No core files, running 2.2.5 std, though the same happens on my other server running 2.2.6

Thanks for any help!
 

fantasydreaming

Well-Known Member
#2
While testing the 404 -> 503 problems, no "premature response" messages were generated in the log, so likely they're different problems, but you never know.
 

mistwang

LiteSpeed Staff
#3
Premature end of response header probably is caused by crashed ruby process, which did not send back the response header or just half of it.
For 404 -> 503 problem, I don't know why it happens, maybe something wrong with that the way a routing error was handled in your application. Create a test Rails application and give it try.
 

fantasydreaming

Well-Known Member
#4
1) Shouldn't crashed ruby processes show up in the error log?

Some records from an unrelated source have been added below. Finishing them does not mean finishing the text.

/-- Register map, lane part 9. -/
def regRowsLane9 : List RegRow := [
  ⟨0x2c0068, 0x4, 0, 1, [1, 2], [ASM_RHO_LIN.V], []⟩,
  ⟨0x2c006c, 0x4, 0, 1, [1, 2], [ASM_RHO_QUAD.V], []⟩,
  ⟨0x2c0070, 0x4, 0, 1, [1, 2], [ASM_RHO_SEC.V], []⟩,
  ⟨0x2c0074, 0x4, 0, 1, [1, 2], [ASM_AVAIL_FRAC.V], []⟩,
  ⟨0x2c0078, 0x4, 0, 1, [1, 2], [ASM_LOAD_RATE.V], []⟩,
  ⟨0x2c007c, 0x4, 0, 1, [1, 2], [ASM_WIND_GAIN.V], []⟩,
  ⟨0x2c0080, 0x4, 0, 1, [1, 2], [ASM_WIND_HOLD.V], []⟩,
  ⟨0x2d0000, 0x20, 32, 32, [1, 2], [ASM_THR.W_THR, ASM_THR.W_RATE, ASM_THR.STATE, ASM_THR.SEC_LO, ASM_THR.SEC_HI, ASM_THR.P_EST, ASM_THR.FB_FX, ASM_THR.FB_FY], []⟩,
  ⟨0x2e0000, 0x20, 32, 8, [1, 2], [ASM_SEC.CAP, ASM_SEC.HOTEL, ASM_SEC.AVAIL, ASM_SEC.SLACK0, ASM_SEC.ONLINE, ASM_SEC.GROUP], [(0x2e0014, .ro), (0x2e0018, .ro), (0x2e001c, .ro)]⟩,
  ⟨0x300000, 0x4, 0, 1, [1, 2], [SOL_STATUS.RESULT, SOL_STATUS.ITERS, SOL_STATUS.WARM, SOL_STATUS.PIV_REPLACED, SOL_STATUS.REFINE_EXT, SOL_STATUS.RETRY, SOL_STATUS.CLIPPED, SOL_STATUS.FALLBACK, SOL_STATUS.SOLVER_LOST, SOL_STATUS.PIV_COUNT], []⟩,
  ⟨0x300004, 0x4, 0, 1, [1, 2], [SOL_CFG.DEADLINE_PCT, SOL_CFG.RELEASE_MS], []⟩,
  ⟨0x300008, 0x4, 0, 1, [1, 2], [SOL_START.START_US], []⟩]

/-- Register map, lane part 10. -/
def regRowsLane10 : List RegRow := [
  ⟨0x30000c, 0x4, 0, 1, [1, 2], [SOL_BUDGET.CYCLES], []⟩,
  ⟨0x300010, 0x4, 0, 1, [1, 2], [SOL_TIMING.ITER_US, SOL_TIMING.NOMINAL], []⟩,
  ⟨0x300014, 0x4, 0, 1, [1, 2], [SOL_SIZE.SUPERNODES, SOL_SIZE.SCHED_WORDS], []⟩,
  ⟨0x300018, 0x4, 0, 1, [1, 2], [SOL_NNZ.NNZ_L], []⟩,
  ⟨0x30001c, 0x4, 0, 1, [1, 2], [SOL_ITER.ITER_MAX, SOL_ITER.FALLBACK_N, SOL_ITER.RETURN_N], []⟩,
  ⟨0x300020, 0x4, 0, 1, [1, 2], [SOL_REFINE.REFINE_BASE], []⟩,
  ⟨0x300024, 0x4, 0, 1, [1, 2], [SOL_EPS_P.V], []⟩,
  ⟨0x300028, 0x4, 0, 1, [1, 2], [SOL_EPS_D.V], []⟩,
  ⟨0x30002c, 0x4, 0, 1, [1, 2], [SOL_EPS_GAP.V], []⟩,
  ⟨0x300030, 0x4, 0, 1, [1, 2], [SOL_DELTA_P.V], []⟩,
  ⟨0x300034, 0x4, 0, 1, [1, 2], [SOL_DELTA_D.V], []⟩,
  ⟨0x300038, 0x4, 0, 1, [1, 2], [SOL_PIV_MIN.V], []⟩]

/-- Register map, lane part 11. -/
def regRowsLane11 : List RegRow := [
  ⟨0x30003c, 0x4, 0, 1, [1, 2], [SOL_PIV_REPL.V], []⟩,
  ⟨0x300040, 0x4, 0, 1, [1, 2], [SOL_TAU.V], []⟩,
  ⟨0x300044, 0x4, 0, 1, [1, 2], [SOL_WS_PUSH.V], []⟩,
  ⟨0x300048, 0x4, 0, 1, [1, 2], [SOL_CONSEC.NOT_OPT_RUN, SOL_CONSEC.OPT_RUN], []⟩,
  ⟨0x30004c, 0x4, 0, 1, [1, 2], [SOL_MERIT.MERIT], []⟩,
  ⟨0x300050, 0x4, 0, 1, [1, 2], [SOL_EVENT.NOT_OPTIMAL, SOL_EVENT.FALLBACK_ENTER, SOL_EVENT.FALLBACK_EXIT, SOL_EVENT.NONFINITE, SOL_EVENT.DEADLINE, SOL_EVENT.STALE, SOL_EVENT.PIV_REPLACED, SOL_EVENT.REFINE_EXT, SOL_EVENT.ENGINE_RETIRED, SOL_EVENT.SOLVER_LOST, SOL_EVENT.TIME_DEADLINE], []⟩,
  ⟨0x300054, 0x4, 0, 1, [1, 2], [SOL_RUNS.V], []⟩,
  ⟨0x300058, 0x4, 0, 1, [1, 2], [SOL_OPTIMAL.V], []⟩,
  ⟨0x30005c, 0x4, 0, 1, [1, 2], [SOL_ITER_LIMIT.V], []⟩,
  ⟨0x300060, 0x4, 0, 1, [1, 2], [SOL_DEADLINE.V], []⟩,
  ⟨0x300064, 0x4, 0, 1, [1, 2], [SOL_STALE.V], []⟩,
  ⟨0x300068, 0x4, 0, 1, [1, 2], [SOL_NONFINITE.V], []⟩]

/-- Register map, lane part 12. -/
def regRowsLane12 : List RegRow := [
  ⟨0x30006c, 0x4, 0, 1, [1, 2], [SOL_PIV_REPL_CNT.V], []⟩,
  ⟨0x300070, 0x4, 0, 1, [1, 2], [SOL_REFINE_EXT.V], []⟩,
  ⟨0x300074, 0x4, 0, 1, [1, 2], [SOL_TRACE_CTRL.FREEZE], []⟩,
  ⟨0x310000, 0x4, 0, 1, [1, 2], [SOL_FURROW_MAP.PHYS0, SOL_FURROW_MAP.PHYS1, SOL_FURROW_MAP.PHYS2, SOL_FURROW_MAP.PHYS3, SOL_FURROW_MAP.PHYS4, SOL_FURROW_MAP.PHYS5, SOL_FURROW_MAP.PHYS6, SOL_FURROW_MAP.PHYS7], []⟩,
  ⟨0x310004, 0x4, 0, 1, [1, 2], [SOL_FURROW_STATE.RETIRED, SOL_FURROW_STATE.SPARE_USED, SOL_FURROW_STATE.SOLVER_LOST, SOL_FURROW_STATE.BIST_NEXT], []⟩,
  ⟨0x310100, 0x10, 16, 9, [1, 2], [SOL_ENG.PARITY, SOL_ENG.BIST_FAIL, SOL_ENG.BUSY, SOL_ENG.WINDOW], []⟩,
  ⟨0x330000, 0x20, 32, 41, [1, 2], [SOL_TRACE.R_P, SOL_TRACE.R_D, SOL_TRACE.MU, SOL_TRACE.MERIT, SOL_TRACE.ALPHA, SOL_TRACE.SIGMA, SOL_TRACE.PIVOTS, SOL_TRACE.FLAGS], [(0x33001c, .ro)]⟩,
  ⟨0x340000, 0x4, 0, 1, [1, 2], [LOOP_STATUS.DEFINED, LOOP_STATUS.SPARES_LEFT, LOOP_STATUS.FALLBACK, LOOP_STATUS.SLOT_LOST, LOOP_STATUS.PIPE_DEGRADED, LOOP_STATUS.BFP_ANY, LOOP_STATUS.PLAUS_ANY, LOOP_STATUS.RC_HOLD_ANY], []⟩,
  ⟨0x340004, 0x4, 0, 1, [1, 2], [LOOP_CFG.BOUND_US, LOOP_CFG.FALLBACK_RES], []⟩,
  ⟨0x340008, 0x4, 4, 8, [1, 2], [LOOP_PLAUS_ACK.ACK], []⟩,
  ⟨0x340028, 0x4, 0, 1, [1, 2], [LOOP_TRACE_CTRL.FREEZE], []⟩,
  ⟨0x34002c, 0x4, 0, 1, [1, 2], [LOOP_EVENT.REGION_SWAP, LOOP_EVENT.CLAMP_ON_SWAP, LOOP_EVENT.BFP_ENTER, LOOP_EVENT.BFP_EXIT, LOOP_EVENT.STATE_SAT, LOOP_EVENT.PLAUS_FAULT, LOOP_EVENT.PLAUS_CLEARED, LOOP_EVENT.RC_HOLD, LOOP_EVENT.SLOT_RETIRED, LOOP_EVENT.SLOT_LOST, LOOP_EVENT.PIPE_DEGRADED, LOOP_EVENT.RESTART, LOOP_EVENT.FB_STALE], []⟩]

/-- Register map, lane part 13. -/
def regRowsLane13 : List RegRow := [
  ⟨0x340030, 0x4, 0, 1, [1, 2], [LOOP_TICKS.V], []⟩,
  ⟨0x340034, 0x4, 0, 1, [1, 2], [LOOP_SWAPS.V], []⟩,
  ⟨0x340038, 0x4, 0, 1, [1, 2], [LOOP_CLAMP_SWAPS.V], []⟩,
  ⟨0x34003c, 0x4, 0, 1, [1, 2], [LOOP_BFP_RAISES.V], []⟩,
  ⟨0x340040, 0x4, 0, 1, [1, 2], [LOOP_STATE_SAT.V], []⟩,
  ⟨0x340044, 0x4, 0, 1, [1, 2], [LOOP_OUT_SAT.V], []⟩,
  ⟨0x340048, 0x4, 0, 1, [1, 2], [LOOP_PASS_MAX.V], []⟩,
  ⟨0x341000, 0x10, 16, 256, [1, 2], [LOOP_SLOT.PHYS, LOOP_SLOT.REGION, LOOP_SLOT.BX, LOOP_SLOT.FLAGS, LOOP_SLOT.SWAPS, LOOP_SLOT.OUT, LOOP_SLOT.U_PRE], []⟩,
  ⟨0x342000, 0x4, 4, 272, [1, 2], [LOOP_PHYS.LOGICAL, LOOP_PHYS.RETIRED, LOOP_PHYS.WINDOW, LOOP_PHYS.BIST_FAIL], []⟩,
  ⟨0x350000, 0x80, 128, 256, [1, 2], [LOOP_DESC.ROLE, LOOP_DESC.THRUSTER, LOOP_DESC.SP_KIND, LOOP_DESC.FB_KIND, LOOP_DESC.SP_INDEX, LOOP_DESC.FB_INDEX, LOOP_DESC.FF_KIND, LOOP_DESC.SCHED_KIND, LOOP_DESC.FF_INDEX, LOOP_DESC.SCHED_INDEX, LOOP_DESC.NREG, LOOP_DESC.OPTIONS, LOOP_DESC.FS, LOOP_DESC.OUT_FS, LOOP_DESC.FS_FF, LOOP_DESC.FS_SCHED, LOOP_DESC.OUT_A, LOOP_DESC.OUT_B, LOOP_DESC.REGION_BASE, LOOP_DESC.RC_LOG2N, LOOP_DESC.RC_SRC, LOOP_DESC.RC_SRC_INDEX, LOOP_DESC.RC_BASE, LOOP_DESC.RC_PERIOD_US, LOOP_DESC.RC_PER_MIN_US, LOOP_DESC.RC_PER_MAX_US, LOOP_DESC.RC_LEAD, LOOP_DESC.MODEL_ON, LOOP_DESC.DT_DIV, LOOP_DESC.DT_TAPS, LOOP_DESC.MOD_K, LOOP_DESC.MOD_ALPHA, LOOP_DESC.RES_BETA, LOOP_DESC.PL_THRESH, LOOP_DESC.PL_TIME, LOOP_DESC.DWELL, LOOP_DESC.HYST, LOOP_DESC.BFP_MAX, LOOP_DESC.BFP_DWELL, LOOP_DESC.RETIRE_VALUE], [(0x350070, .ly), (0x350074, .ly), (0x350078, .ly), (0x35007c, .ly)]⟩,
  ⟨0x360000, 0x80, 128, 512, [1, 2], [LOOP_REG.LO, LOOP_REG.KP, LOOP_REG.KI, LOOP_REG.KD, LOOP_REG.AD, LOOP_REG.KT, LOOP_REG.KF, LOOP_REG.BQ1_B0, LOOP_REG.BQ1_B1, LOOP_REG.BQ1_B2, LOOP_REG.BQ1_A1, LOOP_REG.BQ1_A2, LOOP_REG.BQ2_B0, LOOP_REG.BQ2_B1, LOOP_REG.BQ2_B2, LOOP_REG.BQ2_A1, LOOP_REG.BQ2_A2, LOOP_REG.RC_L, LOOP_REG.RC_Q, LOOP_REG.UMIN, LOOP_REG.UMAX, LOOP_REG.RATE_UP, LOOP_REG.RATE_DN], [(0x36005c, .tx), (0x360060, .tx), (0x360064, .tx), (0x360068, .tx), (0x36006c, .tx), (0x360070, .tx), (0x360074, .tx), (0x360078, .tx), (0x36007c, .tx)]⟩,
  ⟨0x370000, 0x60, 96, 256, [1, 2], [LOOP_REC.OUT, LOOP_REC.INTEG, LOOP_REC.BQ1_S1, LOOP_REC.BQ1_S2, LOOP_REC.BQ2_S1, LOOP_REC.BQ2_S2, LOOP_REC.D_STATE, LOOP_REC.D_XPREV, LOOP_REC.Y_PREV, LOOP_REC.RC_PHASE, LOOP_REC.RC_INC, LOOP_REC.RC_NEXT_READ, LOOP_REC.RC_NEXT_UPD, LOOP_REC.MOD_Y, LOOP_REC.MOD_RES, LOOP_REC.MOD_DELAY0, LOOP_REC.MOD_DELAY1, LOOP_REC.MOD_DELAY2, LOOP_REC.MOD_DELAY3, LOOP_REC.MOD_DELAY4, LOOP_REC.MOD_DELAY5, LOOP_REC.MOD_DELAY6, LOOP_REC.MOD_DELAY7, LOOP_REC.MOD_DELAY8, LOOP_REC.MOD_DELAY9, LOOP_REC.MOD_DELAY10, LOOP_REC.MOD_DELAY11, LOOP_REC.REGION, LOOP_REC.CAND, LOOP_REC.DWELL_CNT, LOOP_REC.BX, LOOP_REC.STFLAGS, LOOP_REC.PL_CNT, LOOP_REC.BFP_CNT], []⟩]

2) The 404 is returned fine under lighttpd and webrick... it's only when litespeed is in the steps that it's a problem.

Exact same application, webrick @ port 3000, litespeed at port 80
everybean:~/storywrite inspire$ curl --head http://allpoetry.com:3000/testas3
HTTP/1.1 404 Not Found
Cache-Control: no-cache
Connection: Keep-Alive
Expires: -1
Date: Fri, 08 Dec 2006 22:24:25 GMT
Content-Type: text/html; charset=iso-8859-1
Server: WEBrick/1.3.1 (Ruby/1.8.5/2006-08-25)
Content-Length: 0
Set-Cookie: _session_id=bb2ed7dcf338e4dd1ccb730eb570b012; path=/; expires=Fri, 05 Jan 2007 22:24:05 GMT

everybean:~/storywrite inspire$ curl --head http://allpoetry.com/testas3
HTTP/1.1 503 Service Unavailable
Server: LiteSpeed
Date: Fri, 08 Dec 2006 22:24:34 GMT
Accept-Ranges: bytes
Connection: close
ETag: "dad-45799445-4ed154"
Last-Modified: Fri, 08 Dec 2006 16:35:17 GMT
Content-Type: text/html
Content-Length: 3501
 

mistwang

LiteSpeed Staff
#5
We need more information to figure out what exactly causing the problem.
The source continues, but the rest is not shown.